==== Source data ====
-- ==== Sys2Proof/Machine/State.lean ====
section
/-! DEFINITION. Everything the spec gives the machine, as plain data (10_state.md), the reasons a
step can stop, and the state right after reset (R41, 70_reset_and_hazards.md R270, R271). -/

namespace Sys2Proof.Machine

/-- The block raises no exceptions (60_exceptions.md R240, R245): no meaning ends in a fault, so this
closed inductive has no constructor. -/
inductive Fault
  deriving DecidableEq, Repr

/-- The named ways in which the model declines a run. Each is safe: the spec asks a model to refuse
there (93_implementation_defined.md), or gives the case no meaning at all. -/
inductive Refusal where
  /-- Raised by `exec` alone, for an instruction that has no meaning yet; none is left. Safe. -/
  | notModelled (mnemonic : String)
  /-- Raised by TRIG and TICK on a Patch that is not `DEF` (U1, U2, U3, U14; 10_state.md R30). Safe. -/
  | patchNotDefined
  /-- Raised by TICK on a live Channel whose cursors do not fit its envelopes (U4, 41 R142). Safe. -/
  | cursorDoesNotFit
  /-- Raised by TICK when a tick cursor would pass 65535 (U6, 41 R148). Safe. -/
  | tickCursorOverflow
  /-- Raised by SETDUAL while a Channel is live or fading or a slot is pending (U5, 40 R111). Safe. -/
  | dualChangeWhileBusy
  /-- Raised by a step whose packet, on a lane other than OP, is none of its format's words: the
  block never receives such words and the spec gives them no meaning (30 R94 (f); log 10). Safe. -/
  | undecodable (e : DecodeError)
  deriving DecidableEq, Repr

/-- The lock (10_state.md R33). -/
inductive Lock where
  | free | host | engine
  deriving DecidableEq, Repr

/-- RUN or HALT (R38). -/
inductive Status where
  | run | halt
  deriving DecidableEq, Repr

/-- The direction of a fade, -1 or +1 (R23). -/
inductive FadeDir where
  | down | up
  deriving DecidableEq, Repr

/-- Why the engine reports a Channel finished (R37). -/
inductive DoneCause where
  | envEnd | fadeEnd
  deriving DecidableEq, Repr

/-- Why the block halted (60_exceptions.md R240, R244). -/
inductive HaltCause where
  | sysreset | reprogDone | boardRev
  deriving DecidableEq, Repr

/-- The events of the output trace (00_scope.md R10, 43_flush_and_transport.md R192, R197). A
`select` carries the NCHIP-bit vector as a number, bit `k` for chip `k`. -/
inductive Event where
  | select (set : Nat)
  | byte (b : Byte)
  | hold (n : Nat)
  | pin (p : PinName) (v : Bool)
  | data (b : Byte)
  | done (c : Nat) (cause : DoneCause)
  | midiOut (b0 b1 b2 b3 : Byte)
  | halt (cause : HaltCause)
  deriving DecidableEq, Repr

/-- The eleven output pins (10_state.md R36). -/
structure Pins where
  ser : Bool
  stb : Bool
  clk : Bool
  d : Byte
  deriving DecidableEq, Repr

/-- A Channel record (10_state.md R20 to R26). `reloaded` is the model's own mark, which no rule names
and none but the test of U4 reads (log 13). -/
structure Channel where
  waveType : WaveType
  duty : ℚ
  frequency : Word16
  amplitude : ℚ
  pan : ℚ
  cutoff : Word16
  resonance : ℚ
  fadeInit : ℚ
  fadeStart : Time
  fadeLength : BitVec 32
  fadeDir : FadeDir
  instrument : Option (Fin 128)
  released : Bool
  tick : PerTrack Word16
  point : PerTrack (Fin 12)
  linked : Option Nat
  note : Fin 128
  /-- a PLOAD of another Patch has replaced the one the Channel plays since TRIG installed it (U4, 70 R276; log 13) -/
  reloaded : Bool
  deriving DecidableEq, Repr

/-- The six slots of one chip (10_state.md R31). -/
abbrev ChipSlots := PerClass (Option (Byte × Byte))

/-- A critical section still to come (60_exceptions.md R249): a host batch of packets, or one TICK
of the engine. -/
inductive Section where
  | host (ops : List Packet)
  | engine (tick : Packet)
  deriving DecidableEq, Repr

/-- The machine's state. `cfg`, `selShown`, `batch` and `agenda` are the model's own fields (log 1,
log 6, log 18), as is the mark `reloaded` of a Channel (log 13). -/
structure State where
  /-- the configuration of the run; no rule writes it (R5, R39) -/
  cfg : Cfg
  /-- the Channel records, NCHIP of them (R20) -/
  ch : List Channel
  /-- the Patch bank (R27) -/
  patch : Vector Patch 128
  /-- the Command Queue, one record of six slots per chip (R31) -/
  slot : List ChipSlots
  /-- the six dirty flags (R32) -/
  dirty : PerClass Bool
  /-- the changed flag (R32) -/
  changed : Bool
  /-- the lock (R33) -/
  lock : Lock
  /-- the mode flag (R34) -/
  dual : Bool
  /-- the time counter (R35) -/
  now : Time
  /-- the engine's period timer: when its next iteration begins (R152, R254 (2); log 16; its value at
  reset, log 29) -/
  nextTick : Time
  /-- the output pins (R36) -/
  pins : Pins
  /-- the select chain outside the block, bit `k` for position `k` (R36, R202) -/
  sel : Nat
  /-- the set that Level 1 showed last, by which a `Byte` is known to need a `Select` before it
  (43 R205; log 18) -/
  selShown : Nat
  /-- the output trace at Level 1, oldest first (R10, R192) -/
  trace : List Event
  /-- the output trace at Level 2, oldest first (R197; log 18) -/
  pinTrace : List Event
  /-- RUN or HALT (R38) -/
  status : Status
  /-- the packets left in the host section in progress (R249; log 6) -/
  batch : List Packet
  /-- the critical sections to come, in the order they win the lock (R250; log 6) -/
  agenda : List Section
  deriving DecidableEq, Repr

/-- A Channel right after reset (R41; log 3, log 4). -/
def Channel.reset (d : ChDefault) : Channel :=
  { waveType := d.waveType
    duty := d.duty
    frequency := d.frequency
    amplitude := d.amplitude
    pan := d.pan
    cutoff := d.cutoff
    resonance := d.resonance
    fadeInit := 0
    fadeStart := 0
    fadeLength := 0
    fadeDir := .down
    instrument := none
    released := false
    tick := PerTrack.all 0
    point := PerTrack.all 0
    linked := none
    note := d.note
    reloaded := false }

/-- The reset procedure of R270 under a configuration. What lies outside the block is given: the
counter's value, the select chain, and the two traces with the set shown last, which belong to the
observer and go on (60_exceptions.md R247); so is the agenda (log 17). The board check of R271 comes
last. The period timer's value at reset, which R41 does not list and for which R251 gives "no fixed
delay", is the model's choice (log 29, DESIGN CHOICE): it is the counter's value, so that the first
idle TICK is due at once, at power-on and after a restart. -/
def State.resetWith (g : Cfg) (now : Time) (sel selShown : Nat) (trace pinTrace : List Event)
    (agenda : List Section) : State :=
  { cfg := g
    ch := List.replicate g.nchip (Channel.reset g.chDefault)
    patch := g.defaultBank
    slot := List.replicate g.nchip (PerClass.all none)
    dirty := PerClass.all false
    changed := false
    lock := .free
    dual := false
    now := now
    nextTick := now
    pins := ⟨false, false, false, 0⟩
    sel := sel
    selShown := selShown
    trace := if g.boardRevOk then trace else trace ++ [.halt .boardRev]
    pinTrace := if g.boardRevOk then pinTrace else pinTrace ++ [.halt .boardRev]
    status := if g.boardRevOk then .run else .halt
    batch := []
    agenda := agenda }

/-- The machine after power-on under a configuration, nothing scheduled (log 5 for the counter and the
chain, log 29 for the period timer). -/
def State.boot (g : Cfg) : State := State.resetWith g 0 0 0 [] [] []

/-- The machine right after reset, in the standard configuration (log 2). -/
def State.reset : State := State.boot Config.standard

end Sys2Proof.Machine
end

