-- ==== Sys2Proof/Machine/Transport.lean ====
section
/-! DEFINITION. The flush (43_flush_and_transport.md R190), and the meanings of the rows that are sent
rather than issued: the six wire commands (R196) and the four transport primitives (R193 to R201).
They run for HOST as lock holder (R204; log 8, log 9). -/

namespace Sys2Proof.Machine

open Host (Outcome)

/-- One slot of the flush: sent and emptied when it is pending (R190). -/
def flushSlot (k : SlotClass) (s : State) (p : Nat) : State :=
  match s.slotAt p k with
  | none => s
  | some (b0, b1) => (sendCommand k.cmd b0 b1 (address p s)).setSlot p k none

/-- One class of the flush (R190). -/
def flushClass (s : State) (k : SlotClass) : State :=
  if s.dirty.get k then clearDirty k ((List.range s.cfg.nchip).foldl (flushSlot k) s) else s

/-- `Flush()` (R190). -/
def flush (s : State) : State :=
  if s.changed then clearChanged (SlotClass.all.foldl flushClass s) else s

/-- FLUSH (40_host_operations.md R125). -/
def execFlush (s : State) : Outcome State Fault Refusal := hostRun s True (flush s)

/-- W.WAVE to the selected chips (30 R84, 43 R196). A code of no wave type is never emitted (30 R94 (e);
log 25). -/
def execWWave (code : BitVec 6) (duty : Byte) (s : State) : Outcome State Fault Refusal :=
  hostRun s (s.cfg.layout.hasWave code = true) (sendBytes (wireBytes s.cfg.layout .wave code duty) s)

/-- W.FREQ (30 R85, 43 R196). -/
def execWFreq (f14 : BitVec 14) (s : State) : Outcome State Fault Refusal :=
  hostRun s True
    (sendBytes (wireBytes s.cfg.layout .freq (f14.extractLsb' 8 6) (f14.extractLsb' 0 8)) s)

/-- W.VOL (30 R86, 43 R196). -/
def execWVol (v6 : BitVec 6) (s : State) : Outcome State Fault Refusal :=
  hostRun s True (sendBytes (wireBytes s.cfg.layout .vol v6 0) s)

/-- W.ALPHA (30 R87, 43 R196). -/
def execWAlpha (a : Byte) (s : State) : Outcome State Fault Refusal :=
  hostRun s True (sendBytes (wireBytes s.cfg.layout .param s.cfg.layout.pselAlpha a) s)

/-- W.BETA (30 R87, R88, 43 R196). -/
def execWBeta (mag : BitVec 6) (sign sat : Bool) (s : State) : Outcome State Fault Refusal :=
  hostRun s True
    (sendBytes
      (wireBytes s.cfg.layout .param s.cfg.layout.pselBeta (betaByte s.cfg.layout mag sign sat)) s)

/-- W.GAMMA (30 R87, 43 R196). -/
def execWGamma (v : Byte) (s : State) : Outcome State Fault Refusal :=
  hostRun s True (sendBytes (wireBytes s.cfg.layout .param s.cfg.layout.pselGamma v) s)

/-- SENDBYTE b (43 R195, R201). -/
def execSendByte (b : Byte) (s : State) : Outcome State Fault Refusal :=
  hostRun s True (sendByte b s)

/-- STROBEPULSE d (43 R198). -/
def execStrobePulse (d : Bool) (s : State) : Outcome State Fault Refusal :=
  hostRun s True (strobePulse d s)

/-- ADDRESS k (43 R193, R199); the primitive exists for `k` in 0..NCHIP-1 (log 25). -/
def execAddress (k : Nat) (s : State) : Outcome State Fault Refusal :=
  hostRun s (k < s.cfg.nchip) (address k s)

/-- BROADCAST (43 R194, R200). -/
def execBroadcast (s : State) : Outcome State Fault Refusal :=
  hostRun s True (broadcast s)

end Sys2Proof.Machine
end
====
Above are the entries. Quote exactly the lines from the one bearing "them (R20) -/" through the one bearing "flag (R32) -/".

**Result of this task**
  /-- the Channel records, NCHIP of them (R20) -/
  ch : List Channel
  /-- the Patch bank (R27) -/
  patch : Vector Patch 128
  /-- the Command Queue, one record of six slots per chip (R31) -/
  slot : List ChipSlots
  /-- the six dirty flags (R32) -/
  dirty : PerClass Bool
  /-- the changed flag (R32) -/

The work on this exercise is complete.